START Task input

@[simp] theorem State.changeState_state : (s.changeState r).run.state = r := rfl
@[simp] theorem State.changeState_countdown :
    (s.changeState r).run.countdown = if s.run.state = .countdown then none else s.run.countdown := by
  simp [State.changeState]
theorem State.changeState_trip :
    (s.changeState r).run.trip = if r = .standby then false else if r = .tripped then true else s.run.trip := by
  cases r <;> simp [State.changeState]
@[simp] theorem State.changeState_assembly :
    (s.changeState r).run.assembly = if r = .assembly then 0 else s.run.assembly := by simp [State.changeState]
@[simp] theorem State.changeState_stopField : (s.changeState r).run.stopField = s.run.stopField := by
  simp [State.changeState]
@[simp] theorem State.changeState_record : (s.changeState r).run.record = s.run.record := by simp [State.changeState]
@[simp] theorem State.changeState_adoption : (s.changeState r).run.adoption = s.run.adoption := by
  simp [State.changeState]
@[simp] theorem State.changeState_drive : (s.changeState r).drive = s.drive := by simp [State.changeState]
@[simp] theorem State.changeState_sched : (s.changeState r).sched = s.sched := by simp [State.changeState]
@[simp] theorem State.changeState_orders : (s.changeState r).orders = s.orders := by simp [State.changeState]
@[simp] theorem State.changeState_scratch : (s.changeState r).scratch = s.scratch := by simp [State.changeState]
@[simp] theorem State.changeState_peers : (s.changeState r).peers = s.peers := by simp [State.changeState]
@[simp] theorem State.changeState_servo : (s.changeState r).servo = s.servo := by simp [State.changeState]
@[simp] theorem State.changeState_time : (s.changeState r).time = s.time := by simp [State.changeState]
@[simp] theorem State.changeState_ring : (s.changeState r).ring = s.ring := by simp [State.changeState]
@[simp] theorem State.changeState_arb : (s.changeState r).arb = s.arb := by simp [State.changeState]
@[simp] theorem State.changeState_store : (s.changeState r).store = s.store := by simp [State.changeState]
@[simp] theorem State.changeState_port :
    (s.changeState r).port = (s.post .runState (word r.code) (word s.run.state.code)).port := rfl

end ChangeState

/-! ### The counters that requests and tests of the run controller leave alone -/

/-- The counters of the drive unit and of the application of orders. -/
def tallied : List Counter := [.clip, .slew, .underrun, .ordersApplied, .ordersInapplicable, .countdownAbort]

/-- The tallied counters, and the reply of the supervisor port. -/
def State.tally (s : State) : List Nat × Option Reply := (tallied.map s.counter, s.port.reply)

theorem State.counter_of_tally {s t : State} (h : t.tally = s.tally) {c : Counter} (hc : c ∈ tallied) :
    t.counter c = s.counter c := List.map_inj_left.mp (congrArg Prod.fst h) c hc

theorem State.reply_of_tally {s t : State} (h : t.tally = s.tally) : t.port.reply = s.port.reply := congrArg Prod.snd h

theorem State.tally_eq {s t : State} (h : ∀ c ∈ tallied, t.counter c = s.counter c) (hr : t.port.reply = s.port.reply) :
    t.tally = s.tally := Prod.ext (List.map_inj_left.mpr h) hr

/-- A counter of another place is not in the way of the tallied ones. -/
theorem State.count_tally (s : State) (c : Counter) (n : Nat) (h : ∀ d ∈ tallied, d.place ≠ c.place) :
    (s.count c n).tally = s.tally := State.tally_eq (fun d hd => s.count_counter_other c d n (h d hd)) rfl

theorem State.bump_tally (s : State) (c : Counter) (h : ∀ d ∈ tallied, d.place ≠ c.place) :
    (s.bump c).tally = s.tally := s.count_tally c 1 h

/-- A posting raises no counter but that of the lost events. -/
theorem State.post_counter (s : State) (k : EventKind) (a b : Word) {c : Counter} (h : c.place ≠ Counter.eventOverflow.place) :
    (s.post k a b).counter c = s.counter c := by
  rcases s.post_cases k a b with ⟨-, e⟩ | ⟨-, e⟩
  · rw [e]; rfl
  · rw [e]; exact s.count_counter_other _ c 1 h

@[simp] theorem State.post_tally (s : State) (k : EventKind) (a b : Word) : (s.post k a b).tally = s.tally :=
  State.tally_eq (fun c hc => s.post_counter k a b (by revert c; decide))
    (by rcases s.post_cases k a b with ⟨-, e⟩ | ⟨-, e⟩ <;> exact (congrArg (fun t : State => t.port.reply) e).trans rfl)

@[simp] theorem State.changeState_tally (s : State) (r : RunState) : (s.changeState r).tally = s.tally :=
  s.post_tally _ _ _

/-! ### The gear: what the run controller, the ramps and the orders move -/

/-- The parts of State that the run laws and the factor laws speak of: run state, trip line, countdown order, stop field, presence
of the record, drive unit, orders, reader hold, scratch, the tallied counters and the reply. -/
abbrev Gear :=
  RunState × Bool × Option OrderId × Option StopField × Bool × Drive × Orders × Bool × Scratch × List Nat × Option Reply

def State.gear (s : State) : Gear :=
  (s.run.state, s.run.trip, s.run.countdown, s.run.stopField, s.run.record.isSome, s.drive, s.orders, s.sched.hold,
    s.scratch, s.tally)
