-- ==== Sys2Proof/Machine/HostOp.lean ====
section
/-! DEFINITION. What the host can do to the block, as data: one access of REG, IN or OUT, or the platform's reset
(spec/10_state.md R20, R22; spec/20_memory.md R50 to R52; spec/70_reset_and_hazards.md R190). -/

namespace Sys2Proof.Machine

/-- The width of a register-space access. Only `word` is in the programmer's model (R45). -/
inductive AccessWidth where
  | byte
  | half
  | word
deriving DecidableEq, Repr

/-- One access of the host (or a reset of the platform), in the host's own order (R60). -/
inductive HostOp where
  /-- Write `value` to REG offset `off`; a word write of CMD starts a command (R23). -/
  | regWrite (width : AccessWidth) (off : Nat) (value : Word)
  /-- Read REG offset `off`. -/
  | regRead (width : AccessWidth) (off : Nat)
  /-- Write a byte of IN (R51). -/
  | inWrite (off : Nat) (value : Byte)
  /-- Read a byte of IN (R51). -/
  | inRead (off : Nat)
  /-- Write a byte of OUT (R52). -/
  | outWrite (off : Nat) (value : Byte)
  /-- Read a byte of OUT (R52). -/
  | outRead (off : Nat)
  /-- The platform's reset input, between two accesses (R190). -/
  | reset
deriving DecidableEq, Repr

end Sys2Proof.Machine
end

END Task input

### [What you will do]
In the records above, locate the line that contains "command (R23). -/". Repeat it and every line after it, exactly, and nothing else.

### [Solution below]
  /-- Write `value` to REG offset `off`; a word write of CMD starts a command (R23). -/
  | regWrite (width : AccessWidth) (off : Nat) (value : Word)
  /-- Read REG offset `off`. -/
  | regRead (width : AccessWidth) (off : Nat)
  /-- Write a byte of IN (R51). -/
  | inWrite (off : Nat) (value : Byte)
  /-- Read a byte of IN (R51). -/
  | inRead (off : Nat)
  /-- Write a byte of OUT (R52). -/
  | outWrite (off : Nat) (value : Byte)
  /-- Read a byte of OUT (R52). -/
  | outRead (off : Nat)
  /-- The platform's reset input, between two accesses (R190). -/
  | reset
deriving DecidableEq, Repr

end Sys2Proof.Machine
end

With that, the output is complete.